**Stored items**
-- ==== Sys2Proof/Machine/Monitor.lean ====
section
/-! DEFINITION. The error monitor and the dispatch port's transmitter and queues: detections, ALARM
notices, the own queue and the two forward queues (R136, R150, R163 to R165, R183 to R188). -/
namespace Sys2Proof.Machine

/-- A detection without a sub-cause. -/
def detection (k : ErrorKind) (station : Nat) : Detection := ⟨k, station, .none⟩

/-- The severity of an error kind as it stands (R185). -/
def State.severityOf (s : State) (k : ErrorKind) : Severity := s.errors.severity.get (kindIndex k)

/-- The counter of an error kind (R184). -/
def State.counter (s : State) (k : ErrorKind) : Nat := s.errors.counters.get (kindIndex k)

/-- The detected flag of an error kind (R183). -/
def State.detectedFlag (s : State) (k : ErrorKind) : Bool := s.errors.detected.get (kindIndex k)

/-- Steps 1 to 4 of R183: the detected flag, the counters, the class flag, and the capture of a first
MAJOR detection (R188). -/
def State.note (s : State) (d : Detection) : State :=
  let e := s.errors
  let i := kindIndex d.kind
  let sev := s.severityOf d.kind
  s.setErrors { e with
    detected := upd e.detected i true
    counters := upd e.counters i (satInc (e.counters.get i))
    orderSource :=
      if d.kind = .orderRefused ∧ d.sub = .orderSource then satInc e.orderSource else e.orderSource
    classFlags := setClass e.classFlags sev true
    capture := if sev = .major ∧ e.capture = none then some ⟨d, e.now⟩ else e.capture }

/-- Step 5 of R183 with R187: the detection changes its class flag from clear to set, its class is
enabled and the notice address is not 0. -/
def State.raisesNotice (s : State) (d : Detection) : Bool :=
  let sev := s.severityOf d.kind
  !perClass s.errors.classFlags sev && perClass s.errors.notice.enable sev
    && s.errors.notice.addr != 0

/-- The code of a class (section 11.2). -/
def severityCode : Severity → Nat
  | .advisory => 0
  | .minor => 1
  | .major => 2

/-- The code of a sub-cause (section 11.2). -/
def subCode : SubCause → Nat
  | .none => 0
  | .orderSource => 1

/-- The number of an error kind (R183). -/
def kindNumber (k : ErrorKind) : Nat := (kindIndex k).val + 1

/-- The ALARM frame of a detection (R187, section 11.2). -/
def State.alarmFrame (s : State) (d : Detection) : Frame :=
  let sev := s.severityOf d.kind
  mkFrame s.errors.notice.addr s.settings.stationAddr .alarm
    ([byteOf (severityCode sev), byteOf (perClass s.errors.notice.code sev),
      byteOf (kindNumber d.kind), byteOf (subCode d.sub), byteOf d.station] ++ be32 s.now)

/-- The choice of the free transmitter: the oldest own frame, else the oldest forwarded frame, whose
departure resumes a PAUSED scan (R165, R149). -/
def State.txChoose (s : State) : State :=
  match s.port.tx with
  | some _ => s
  | none => match s.port.own with
    | x :: rest => s.setPort { s.port with own := rest, tx := some x }
    | [] => match s.port.forwardUp with
      | f :: rest =>
        (s.setPort { s.port with forwardUp := rest, tx := some ⟨f, false⟩ }).resumeScan
      | [] => s

/-- The own queue has no place left (R164). -/
def State.ownFull (s : State) : Bool := Config.ownQueueSize ≤ s.port.own.length

/-- A frame joins the tail of the own queue, and a free transmitter chooses (R164, R165). -/
def State.joinOwn (s : State) (x : OwnFrame) : State :=
  (s.setPort { s.port with own := s.port.own ++ [x] }).txChoose

/-- The detection that a full own queue makes (R164). -/
def ownOverflow : Detection := detection .uOwnOverflow 0

/-- Record a detection and judge its notice; an ALARM dropped by a full own queue is a detection of its
own (R183, R187). The chain is cut at `depth` further detections. -/
def State.detectChain (depth : Nat) (s : State) (d : Detection) : State :=
  match depth with
  | 0 => s.note d
  | n + 1 =>
    let noted := s.note d
    if s.raisesNotice d then
      if noted.ownFull then noted.detectChain n ownOverflow
      else noted.joinOwn ⟨noted.alarmFrame d, false⟩
    else noted

/-- Record a detection (R183 to R188). Each class flag is set at most once between clears, so a chain of
dropped ALARMs ends after at most three of them (R187). -/
def State.detect (s : State) (d : Detection) : State := s.detectChain 3 d

/-- Record a detection of a kind at a station index. -/
def State.detectAt (s : State) (k : ErrorKind) (station : Nat) : State := s.detect (detection k station)

/-- Offer a frame to the own queue: it joins the tail, or it is dropped with U_OWN_OVERFLOW (R164). -/
def State.offerOwn (s : State) (f : Frame) : State :=
  if s.ownFull then s.detect ownOverflow else s.joinOwn ⟨f, false⟩

/-- Put the reply to DEVICE_RESET at the head of the own queue; in a full queue the newest frame gives
way and U_OWN_OVERFLOW is recorded (R165). -/
def State.offerResetReply (s : State) (f : Frame) : State :=
  if s.ownFull then
    (s.setPort { s.port with own := ⟨f, true⟩ :: s.port.own.dropLast }).txChoose.detect ownOverflow
  else (s.setPort { s.port with own := ⟨f, true⟩ :: s.port.own }).txChoose

/-- Change the traffic counts (R169). -/
def State.countTraffic (s : State) (change : Traffic → Traffic) : State :=
  s.setPort { s.port with traffic := change s.port.traffic }

/-- A frame joins the tail of a forward-up queue, is counted, and a free transmitter chooses. -/
def State.joinForwardUp (s : State) (waiting : List Frame) (f : Frame) : State :=
  ((s.setPort { s.port with forwardUp := waiting ++ [f] }).countTraffic
    (fun t => { t with forwardedUp := satInc t.forwardedUp })).txChoose

/-- A frame from the unit line for the dispatch network (R150, R163): a full queue drops it under PROTECT
and loses its oldest frame under OVERWRITE, and FORWARD_LOSS names the polled station either way. -/
def State.offerForwardUp (s : State) (f : Frame) : State :=
  if s.port.forwardUp.length < Config.forwardQueueSize then s.joinForwardUp s.port.forwardUp f
  else match s.line.protection with
    | .protect => s.detectAt .forwardLoss f.src.toNat
    | .overwrite =>
      (s.joinForwardUp (s.port.forwardUp.drop 1) f).detectAt .forwardLoss f.src.toNat

/-- A frame from the dispatch port for the unit line (R136): it joins the tail and a free line chooses, or
a full queue drops it with FORWARD_LOSS. -/
def State.offerForwardDown (s : State) (f : Frame) : State :=
  if s.line.forwardDown.length < Config.forwardQueueSize then
    ((s.setLine { s.line with forwardDown := s.line.forwardDown ++ [f] }).countTraffic
      (fun t => { t with forwardedDown := satInc t.forwardedDown })).lineChoose
  else s.detectAt .forwardLoss 0

end Sys2Proof.Machine
end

**WHAT THE TASK REQUIRES**
Give only the lines from the one holding "station index. -/" through the one holding "newest frame gives", each restated exactly as it appears above.

**RESPONSE**
/-- Record a detection of a kind at a station index. -/
def State.detectAt (s : State) (k : ErrorKind) (station : Nat) : State := s.detect (detection k station)

/-- Offer a frame to the own queue: it joins the tail, or it is dropped with U_OWN_OVERFLOW (R164). -/
def State.offerOwn (s : State) (f : Frame) : State :=
  if s.ownFull then s.detect ownOverflow else s.joinOwn ⟨f, false⟩

/-- Put the reply to DEVICE_RESET at the head of the own queue; in a full queue the newest frame gives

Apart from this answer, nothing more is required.